theorem next_pageEnableClear {r s t : State} (h : Sound r s) {m : Master} {page : Fin 32} (e : exec (.pageEnableClear m page) s = .next t) : Sound r t := by
  change execPageEnableClear m page s = _ at e
  unfold execPageEnableClear at e
  cases e
  try dsimp only
  with_reducible
    repeat' first
      | assumption | intro _ | apply sound_ite | apply sound_pageEnableClear' | split

theorem next_blockIdle {r s t : State} (h : Sound r s) {page : Fin 32} (e : exec (.blockIdle page) s = .next t) : Sound r t := by
  change execBlockIdle page s = _ at e
  unfold execBlockIdle at e
  cases e
  try dsimp only
  with_reducible
    repeat' first
      | assumption | intro _ | apply sound_ite | apply sound_blockIdle' | split

theorem next_pageSeal {r s t : State} (h : Sound r s) {m : Master} {page : Fin 32} (e : exec (.pageSeal m page) s = .next t) : Sound r t := by
  change execPageSeal m page s = _ at e
  unfold execPageSeal at e
  cases e
  try dsimp only
  with_reducible
    repeat' first
      | assumption | intro _ | apply sound_ite | apply sound_pageSeal' | split

theorem next_pageLockWrite {r s t : State} (h : Sound r s) {m : Master} {page : Fin 32} {lock : Bool} (e : exec (.pageLockWrite m page lock) s = .next t) : Sound r t := by
  change execPageLockWrite m page lock s = _ at e
  unfold execPageLockWrite at e
  cases e
  try dsimp only
  with_reducible
    repeat' first
      | assumption | intro _ | apply sound_ite | apply sound_pageLockWrite' | split

theorem next_pageErrClear {r s t : State} (h : Sound r s) {m : Master} {page : Fin 32} (e : exec (.pageErrClear m page) s = .next t) : Sound r t := by
  change execPageErrClear m page s = _ at e
  unfold execPageErrClear at e
  cases e
  try dsimp only
  with_reducible
    repeat' first
      | assumption | intro _ | apply sound_ite | apply sound_pageErrClear' | split

theorem next_canRecover {r s t : State} (h : Sound r s) {m : Master} {i : Fin 2} (e : exec (.canRecover m i) s = .next t) : Sound r t := by
  change execCanRecover m i s = _ at e
  unfold execCanRecover at e
  cases e
  try dsimp only
  with_reducible
    repeat' first
      | assumption | intro _ | apply sound_ite | apply sound_canRecover' | split

theorem next_drvTrqWrite {r s t : State} (h : Sound r s) {m : Master} {d : DriveIx} {v : Word} (e : exec (.drvTrqWrite m d v) s = .next t) : Sound r t := by
  change execDrvTrqWrite m d v s = _ at e
  unfold execDrvTrqWrite at e
  cases e
  try dsimp only
  with_reducible
    repeat' first
      | assumption | intro _ | apply sound_ite | apply sound_drvTrqWrite' | split

theorem next_cascXfer {r s t : State} (h : Sound r s) {m : Master} {v : Word} (e : exec (.cascXfer m v) s = .next t) : Sound r t := by
  change execCascXfer m v s = _ at e
  unfold execCascXfer at e
  cases e
  try dsimp only
  with_reducible
    repeat' first
      | assumption | intro _ | apply sound_ite | apply sound_cascXfer' | split

theorem next_cascCmdRestart {r s t : State} (h : Sound r s) {m : Master} (e : exec (.cascCmdRestart m) s = .next t) : Sound r t := by
  change execCascCmdRestart m s = _ at e
  unfold execCascCmdRestart at e
  cases e
  try dsimp only
  with_reducible
    repeat' first
      | assumption | intro _ | apply sound_ite | apply sound_cascCmdRestart' | split

theorem next_loadSmp {r s t : State} (h : Sound r s) {r' : OpRec} {ix0 : Fin 8192} {err : SeatErr} (e : exec (.loadSmp r' ix0 err) s = .next t) : Sound r t := by
  change execLoadSmp r' ix0 err s = _ at e
  unfold execLoadSmp State.seatOp at e
  split at e
  case isFalse => cases e
  cases e
  try dsimp only
  with_reducible
    repeat' first
      | assumption | intro _ | apply sound_issue | apply sound_ite | apply sound_onDie | apply sound_opLoadSmp | split

theorem next_emitPwm {r s t : State} (h : Sound r s) {r' : OpRec} {ix : Fin 8192} {err : SeatErr} {atNs : ℕ} (e : exec (.emitPwm r' ix err atNs) s = .next t) : Sound r t := by
  change execEmitPwm r' ix err atNs s = _ at e
  unfold execEmitPwm State.seatOp at e
  split at e
  case isFalse => cases e
  cases e
  try dsimp only
  with_reducible
    repeat' first
      | assumption | intro _ | apply sound_issue | apply sound_ite | apply sound_onDie | apply sound_opEmitPwm | split

theorem next_exch {r s t : State} (h : Sound r s) {r' : OpRec} {ix : Fin 8192} {err : SeatErr} (e : exec (.exch r' ix err) s = .next t) : Sound r t := by
  change execExch r' ix err s = _ at e
  unfold execExch State.seatOp at e
  split at e
  case isFalse => cases e
  cases e
  try dsimp only
  with_reducible
    repeat' first
      | assumption | intro _ | apply sound_issue | apply sound_ite | apply sound_onDie | apply sound_opExch | split

theorem next_capture {r s t : State} (h : Sound r s) {r' : OpRec} {ix : Fin 8192} {err : SeatErr} (e : exec (.capture r' ix err) s = .next t) : Sound r t := by
  change execCapture r' ix err s = _ at e
  unfold execCapture State.seatOp at e
  split at e
  case isFalse => cases e
  cases e
  try dsimp only
  with_reducible
    repeat' first
      | assumption | intro _ | apply sound_issue | apply sound_ite | apply sound_onDie | apply sound_opCapture | split

theorem next_inject {r s t : State} (h : Sound r s) {r' : OpRec} {ix0 : Fin 8192} {err : SeatErr} {late : Bool} (e : exec (.inject r' ix0 err late) s = .next t) : Sound r t := by
  change execInject r' ix0 err late s = _ at e
  unfold execInject State.seatOp at e
  split at e
  case isFalse => cases e
  cases e
  try dsimp only
  with_reducible
    repeat' first
      | assumption | intro _ | apply sound_issue | apply sound_ite | apply sound_onDie | apply sound_opInject | split

theorem next_trqEst {r s t : State} (h : Sound r s) {r' : OpRec} {ix0 : Fin 8192} {err : SeatErr} (e : exec (.trqEst r' ix0 err) s = .next t) : Sound r t := by
  change execTrqEst r' ix0 err s = _ at e
  unfold execTrqEst State.seatOp at e
  split at e
  case isFalse => cases e
  cases e
  try dsimp only
  with_reducible
    repeat' first
      | assumption | intro _ | apply sound_issue | apply sound_ite | apply sound_onDie | apply sound_opTrqEst | split

theorem next_bandSel {r s t : State} (h : Sound r s) {r' : OpRec} {ix0 : Fin 8192} {err : SeatErr} (e : exec (.bandSel r' ix0 err) s = .next t) : Sound r t := by
  change execBandSel r' ix0 err s = _ at e
  unfold execBandSel State.seatOp at e
  split at e
  case isFalse => cases e
  cases e
  try dsimp only
  with_reducible
    repeat' first
      | assumption | intro _ | apply sound_issue | apply sound_ite | apply sound_onDie | apply sound_opBandSel | split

### [Exercise directions]
Take the lines above from the one containing "sound_opExch | split" down to the one containing "unfold execInject State.seatOp at e", and transcribe them exactly, both ends included.

### [Answer for this exercise]
      | assumption | intro _ | apply sound_issue | apply sound_ite | apply sound_onDie | apply sound_opExch | split

theorem next_capture {r s t : State} (h : Sound r s) {r' : OpRec} {ix : Fin 8192} {err : SeatErr} (e : exec (.capture r' ix err) s = .next t) : Sound r t := by
  change execCapture r' ix err s = _ at e
  unfold execCapture State.seatOp at e
  split at e
  case isFalse => cases e
  cases e
  try dsimp only
  with_reducible
    repeat' first
      | assumption | intro _ | apply sound_issue | apply sound_ite | apply sound_onDie | apply sound_opCapture | split

theorem next_inject {r s t : State} (h : Sound r s) {r' : OpRec} {ix0 : Fin 8192} {err : SeatErr} {late : Bool} (e : exec (.inject r' ix0 err late) s = .next t) : Sound r t := by
  change execInject r' ix0 err late s = _ at e
  unfold execInject State.seatOp at e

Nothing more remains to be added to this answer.